O clima de que a pandemia havia sido derrotada tomou conta dos israelenses. As máscaras quase desapareceram completamente dos espaços públicos e a vida voltou ao “normal”. Mas a despreocupação durou pouco. No último dia 17 foram registrados mais de 8 mil novos casos de infecção por coronavírus em Israel e as mortes voltaram a assustar: 46 óbitos no dia 15, outras 19 no dia 16 e na última terça-feira, 17 óbitos.

Não menos emblemático é o Reino Unido, país que havia conseguido um dos melhores resultados no controle da pandemia na Europa. No auge da crise, em janeiro, os britânicos chegaram a registrar mais de 1,8 mil mortos num único dia. No final de maio e início de junho a taxa caiu para menos de 10. A queda também se deu no número de novas infecções, passando de mais de 60 mil por dia em janeiro para menos de 100 no final de maio.

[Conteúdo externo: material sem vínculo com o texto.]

/-- The offset of register RST_EVT. -/
def RST_EVT : Nat := 0x10C
def RST_EVT_START_DONE : Fld := ⟨RST_EVT, 0, 1, false, 0x1300⟩
def RST_EVT_DP_STARTED : Fld := ⟨RST_EVT, 1, 1, false, 0x1300⟩
def RST_EVT_MGMT_RESET : Fld := ⟨RST_EVT, 2, 1, false, 0x1300⟩
def RST_EVT_CRITICAL : Fld := ⟨RST_EVT, 3, 1, false, 0x1300⟩
def RST_EVT_INITN_WAIT : Fld := ⟨RST_EVT, 4, 1, false, 0x1300⟩

/-- The offset of register RST_CNT. -/
def RST_CNT : Nat := 0x110
def RST_CNT_DP_CNT : Fld := ⟨RST_CNT, 0, 16, false, 0x1300⟩
def RST_CNT_WARM_CNT : Fld := ⟨RST_CNT, 16, 16, false, 0x1300⟩

/-- The offset of register CRIT_ADDR. -/
def CRIT_ADDR : Nat := 0x114
def CRIT_ADDR_OFFSET : Fld := ⟨CRIT_ADDR, 0, 24, false, 0x1300⟩
def CRIT_ADDR_VALID : Fld := ⟨CRIT_ADDR, 31, 1, false, 0x1300⟩

end Sys2Proof.Machine.Reg
end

Assim como ocorreu em Israel, a confiança voltou ao Reino Unido. Mas em meados de julho os novos casos atingiram novamente cifra acima de 50 mil por dia. As mortes também voltaram a assustar a partir do final de julho. No último dia 17 foram 170 óbitos por Covid-19.

A Grã-Bretanha relatou nesta quarta-feira (18) que os novos casos de Covid-19 entre 12 e 18 de agosto aumentaram 7,6% em comparação com os sete dias anteriores.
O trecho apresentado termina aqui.